Saved data entries:

*** Begin section ***

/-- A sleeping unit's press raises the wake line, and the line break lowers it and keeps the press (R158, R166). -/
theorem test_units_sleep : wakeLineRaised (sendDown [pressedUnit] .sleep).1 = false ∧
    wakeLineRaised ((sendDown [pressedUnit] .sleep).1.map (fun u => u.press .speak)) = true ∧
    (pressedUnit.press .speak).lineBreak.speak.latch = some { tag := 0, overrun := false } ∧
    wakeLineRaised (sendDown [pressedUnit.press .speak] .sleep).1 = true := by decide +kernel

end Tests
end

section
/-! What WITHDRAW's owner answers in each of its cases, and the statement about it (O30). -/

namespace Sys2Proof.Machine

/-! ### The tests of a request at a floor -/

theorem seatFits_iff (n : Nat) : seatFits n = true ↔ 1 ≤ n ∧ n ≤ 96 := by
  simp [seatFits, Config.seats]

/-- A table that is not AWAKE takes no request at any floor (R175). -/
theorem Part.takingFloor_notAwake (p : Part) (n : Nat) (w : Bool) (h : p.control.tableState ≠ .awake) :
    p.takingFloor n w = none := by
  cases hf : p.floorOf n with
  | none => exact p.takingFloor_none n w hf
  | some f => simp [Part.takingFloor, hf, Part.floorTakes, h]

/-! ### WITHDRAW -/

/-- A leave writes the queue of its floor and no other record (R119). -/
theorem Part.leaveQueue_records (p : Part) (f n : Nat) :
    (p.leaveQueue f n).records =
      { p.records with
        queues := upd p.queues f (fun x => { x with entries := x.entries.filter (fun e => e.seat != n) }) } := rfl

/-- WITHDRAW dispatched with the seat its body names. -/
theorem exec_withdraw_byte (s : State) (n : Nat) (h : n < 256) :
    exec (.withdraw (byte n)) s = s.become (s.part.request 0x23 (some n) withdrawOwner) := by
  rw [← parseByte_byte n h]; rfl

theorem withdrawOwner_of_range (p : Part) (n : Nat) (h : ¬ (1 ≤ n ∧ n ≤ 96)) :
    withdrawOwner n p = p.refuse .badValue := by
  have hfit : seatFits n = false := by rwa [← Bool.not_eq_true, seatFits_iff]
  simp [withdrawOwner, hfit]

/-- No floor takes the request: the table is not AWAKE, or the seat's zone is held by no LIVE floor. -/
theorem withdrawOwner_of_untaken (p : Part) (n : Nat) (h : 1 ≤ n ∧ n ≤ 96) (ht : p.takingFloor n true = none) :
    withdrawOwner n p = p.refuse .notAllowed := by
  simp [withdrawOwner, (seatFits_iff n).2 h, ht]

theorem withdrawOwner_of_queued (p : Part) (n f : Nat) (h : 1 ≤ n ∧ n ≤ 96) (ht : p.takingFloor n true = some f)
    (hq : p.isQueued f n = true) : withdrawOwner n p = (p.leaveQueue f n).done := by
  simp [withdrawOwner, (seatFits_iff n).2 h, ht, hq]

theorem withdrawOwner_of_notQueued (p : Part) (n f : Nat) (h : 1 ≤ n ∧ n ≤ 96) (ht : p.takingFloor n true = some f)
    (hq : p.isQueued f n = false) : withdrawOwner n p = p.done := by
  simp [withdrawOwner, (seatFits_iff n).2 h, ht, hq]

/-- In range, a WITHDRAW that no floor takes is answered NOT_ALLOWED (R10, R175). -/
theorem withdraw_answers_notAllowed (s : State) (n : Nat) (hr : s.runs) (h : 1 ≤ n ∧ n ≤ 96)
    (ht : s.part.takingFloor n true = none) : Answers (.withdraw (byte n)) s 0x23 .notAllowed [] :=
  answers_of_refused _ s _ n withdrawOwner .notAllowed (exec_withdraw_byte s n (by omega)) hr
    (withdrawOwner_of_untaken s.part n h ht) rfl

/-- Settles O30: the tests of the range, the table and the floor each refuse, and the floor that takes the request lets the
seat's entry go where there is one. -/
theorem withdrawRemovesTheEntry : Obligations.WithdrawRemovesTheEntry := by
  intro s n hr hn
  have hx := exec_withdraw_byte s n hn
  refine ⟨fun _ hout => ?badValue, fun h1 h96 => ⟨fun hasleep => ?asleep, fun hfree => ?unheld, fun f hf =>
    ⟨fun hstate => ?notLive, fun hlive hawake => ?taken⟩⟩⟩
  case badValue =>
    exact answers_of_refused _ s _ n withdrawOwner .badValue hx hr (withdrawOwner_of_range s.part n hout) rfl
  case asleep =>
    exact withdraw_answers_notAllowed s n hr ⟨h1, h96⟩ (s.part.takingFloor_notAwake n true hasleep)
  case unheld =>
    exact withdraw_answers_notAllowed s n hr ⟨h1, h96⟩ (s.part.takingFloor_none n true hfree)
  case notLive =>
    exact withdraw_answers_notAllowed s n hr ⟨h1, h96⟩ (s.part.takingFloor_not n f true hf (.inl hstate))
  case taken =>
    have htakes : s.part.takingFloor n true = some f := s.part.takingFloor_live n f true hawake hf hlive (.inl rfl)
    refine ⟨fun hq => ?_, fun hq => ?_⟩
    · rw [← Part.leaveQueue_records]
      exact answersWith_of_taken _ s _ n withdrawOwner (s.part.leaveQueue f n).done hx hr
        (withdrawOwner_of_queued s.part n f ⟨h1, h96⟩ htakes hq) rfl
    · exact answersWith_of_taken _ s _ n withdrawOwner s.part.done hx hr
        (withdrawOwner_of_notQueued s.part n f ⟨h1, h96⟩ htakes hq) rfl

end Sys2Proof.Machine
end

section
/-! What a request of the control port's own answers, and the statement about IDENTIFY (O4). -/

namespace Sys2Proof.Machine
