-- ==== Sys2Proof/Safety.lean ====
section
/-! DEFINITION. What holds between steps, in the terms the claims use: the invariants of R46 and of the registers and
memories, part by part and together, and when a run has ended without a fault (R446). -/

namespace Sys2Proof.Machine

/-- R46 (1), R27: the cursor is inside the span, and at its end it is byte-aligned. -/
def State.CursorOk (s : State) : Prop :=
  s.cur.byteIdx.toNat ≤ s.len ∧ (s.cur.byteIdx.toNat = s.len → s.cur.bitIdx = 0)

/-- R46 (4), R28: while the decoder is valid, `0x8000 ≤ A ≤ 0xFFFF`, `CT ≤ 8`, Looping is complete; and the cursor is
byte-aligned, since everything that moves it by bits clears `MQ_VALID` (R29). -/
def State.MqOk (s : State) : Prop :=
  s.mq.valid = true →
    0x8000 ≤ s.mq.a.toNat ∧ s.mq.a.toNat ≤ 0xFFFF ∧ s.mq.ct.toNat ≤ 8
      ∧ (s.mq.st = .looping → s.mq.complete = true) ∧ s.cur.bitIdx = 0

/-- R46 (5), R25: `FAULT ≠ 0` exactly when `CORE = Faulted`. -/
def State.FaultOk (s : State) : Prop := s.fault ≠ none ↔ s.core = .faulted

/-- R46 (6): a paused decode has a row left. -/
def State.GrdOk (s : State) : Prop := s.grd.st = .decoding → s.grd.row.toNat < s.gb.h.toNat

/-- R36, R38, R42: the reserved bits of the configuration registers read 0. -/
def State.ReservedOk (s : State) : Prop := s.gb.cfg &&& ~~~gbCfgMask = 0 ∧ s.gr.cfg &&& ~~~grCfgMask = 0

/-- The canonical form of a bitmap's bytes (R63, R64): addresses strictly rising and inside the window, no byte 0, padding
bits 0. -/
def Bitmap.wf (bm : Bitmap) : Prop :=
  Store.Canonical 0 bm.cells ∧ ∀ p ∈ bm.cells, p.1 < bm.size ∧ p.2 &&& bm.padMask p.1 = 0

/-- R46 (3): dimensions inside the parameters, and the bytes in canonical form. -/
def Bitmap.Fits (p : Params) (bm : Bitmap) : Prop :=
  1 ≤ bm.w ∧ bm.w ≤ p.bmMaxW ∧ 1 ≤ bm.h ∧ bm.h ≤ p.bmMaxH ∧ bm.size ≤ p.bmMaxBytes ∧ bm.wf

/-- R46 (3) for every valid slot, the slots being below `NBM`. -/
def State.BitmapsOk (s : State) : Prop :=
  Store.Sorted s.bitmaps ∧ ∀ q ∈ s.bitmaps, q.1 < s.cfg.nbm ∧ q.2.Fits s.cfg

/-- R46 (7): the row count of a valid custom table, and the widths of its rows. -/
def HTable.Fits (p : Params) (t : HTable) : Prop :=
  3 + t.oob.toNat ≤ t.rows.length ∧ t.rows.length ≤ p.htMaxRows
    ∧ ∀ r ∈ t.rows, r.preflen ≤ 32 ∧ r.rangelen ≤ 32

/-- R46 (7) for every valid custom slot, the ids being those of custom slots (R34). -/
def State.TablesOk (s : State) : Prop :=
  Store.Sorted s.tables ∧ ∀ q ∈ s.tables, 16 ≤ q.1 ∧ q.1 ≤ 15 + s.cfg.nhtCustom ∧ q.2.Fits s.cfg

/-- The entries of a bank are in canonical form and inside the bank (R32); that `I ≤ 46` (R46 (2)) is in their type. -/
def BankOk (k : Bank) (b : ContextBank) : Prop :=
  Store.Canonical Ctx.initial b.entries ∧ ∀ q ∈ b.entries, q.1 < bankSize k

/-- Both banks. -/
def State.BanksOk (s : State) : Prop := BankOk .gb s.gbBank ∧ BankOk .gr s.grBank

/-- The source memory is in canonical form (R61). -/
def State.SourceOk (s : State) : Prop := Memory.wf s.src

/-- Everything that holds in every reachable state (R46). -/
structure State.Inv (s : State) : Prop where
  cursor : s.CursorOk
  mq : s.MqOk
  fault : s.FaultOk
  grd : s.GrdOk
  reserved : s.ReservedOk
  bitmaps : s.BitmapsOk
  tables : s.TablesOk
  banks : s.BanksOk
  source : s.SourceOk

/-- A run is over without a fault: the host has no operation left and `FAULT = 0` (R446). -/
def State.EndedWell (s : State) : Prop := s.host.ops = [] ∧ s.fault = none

*** End section ***

Work order: Of the entries listed above, reproduce only the lines starting at the line containing "registers read 0. -/" and ending at the line containing "run is over". Include both, exactly as they stand.

Response below:
/-- R36, R38, R42: the reserved bits of the configuration registers read 0. -/
def State.ReservedOk (s : State) : Prop := s.gb.cfg &&& ~~~gbCfgMask = 0 ∧ s.gr.cfg &&& ~~~grCfgMask = 0

/-- The canonical form of a bitmap's bytes (R63, R64): addresses strictly rising and inside the window, no byte 0, padding
bits 0. -/
def Bitmap.wf (bm : Bitmap) : Prop :=
  Store.Canonical 0 bm.cells ∧ ∀ p ∈ bm.cells, p.1 < bm.size ∧ p.2 &&& bm.padMask p.1 = 0

/-- R46 (3): dimensions inside the parameters, and the bytes in canonical form. -/
def Bitmap.Fits (p : Params) (bm : Bitmap) : Prop :=
  1 ≤ bm.w ∧ bm.w ≤ p.bmMaxW ∧ 1 ≤ bm.h ∧ bm.h ≤ p.bmMaxH ∧ bm.size ≤ p.bmMaxBytes ∧ bm.wf

/-- R46 (3) for every valid slot, the slots being below `NBM`. -/
def State.BitmapsOk (s : State) : Prop :=
  Store.Sorted s.bitmaps ∧ ∀ q ∈ s.bitmaps, q.1 < s.cfg.nbm ∧ q.2.Fits s.cfg

/-- R46 (7): the row count of a valid custom table, and the widths of its rows. -/
def HTable.Fits (p : Params) (t : HTable) : Prop :=
  3 + t.oob.toNat ≤ t.rows.length ∧ t.rows.length ≤ p.htMaxRows
    ∧ ∀ r ∈ t.rows, r.preflen ≤ 32 ∧ r.rangelen ≤ 32

/-- R46 (7) for every valid custom slot, the ids being those of custom slots (R34). -/
def State.TablesOk (s : State) : Prop :=
  Store.Sorted s.tables ∧ ∀ q ∈ s.tables, 16 ≤ q.1 ∧ q.1 ≤ 15 + s.cfg.nhtCustom ∧ q.2.Fits s.cfg

/-- The entries of a bank are in canonical form and inside the bank (R32); that `I ≤ 46` (R46 (2)) is in their type. -/
def BankOk (k : Bank) (b : ContextBank) : Prop :=
  Store.Canonical Ctx.initial b.entries ∧ ∀ q ∈ b.entries, q.1 < bankSize k

/-- Both banks. -/
def State.BanksOk (s : State) : Prop := BankOk .gb s.gbBank ∧ BankOk .gr s.grBank

/-- The source memory is in canonical form (R61). -/
def State.SourceOk (s : State) : Prop := Memory.wf s.src

/-- Everything that holds in every reachable state (R46). -/
structure State.Inv (s : State) : Prop where
  cursor : s.CursorOk
  mq : s.MqOk
  fault : s.FaultOk
  grd : s.GrdOk
  reserved : s.ReservedOk
  bitmaps : s.BitmapsOk
  tables : s.TablesOk
  banks : s.BanksOk
  source : s.SourceOk

/-- A run is over without a fault: the host has no operation left and `FAULT = 0` (R446). -/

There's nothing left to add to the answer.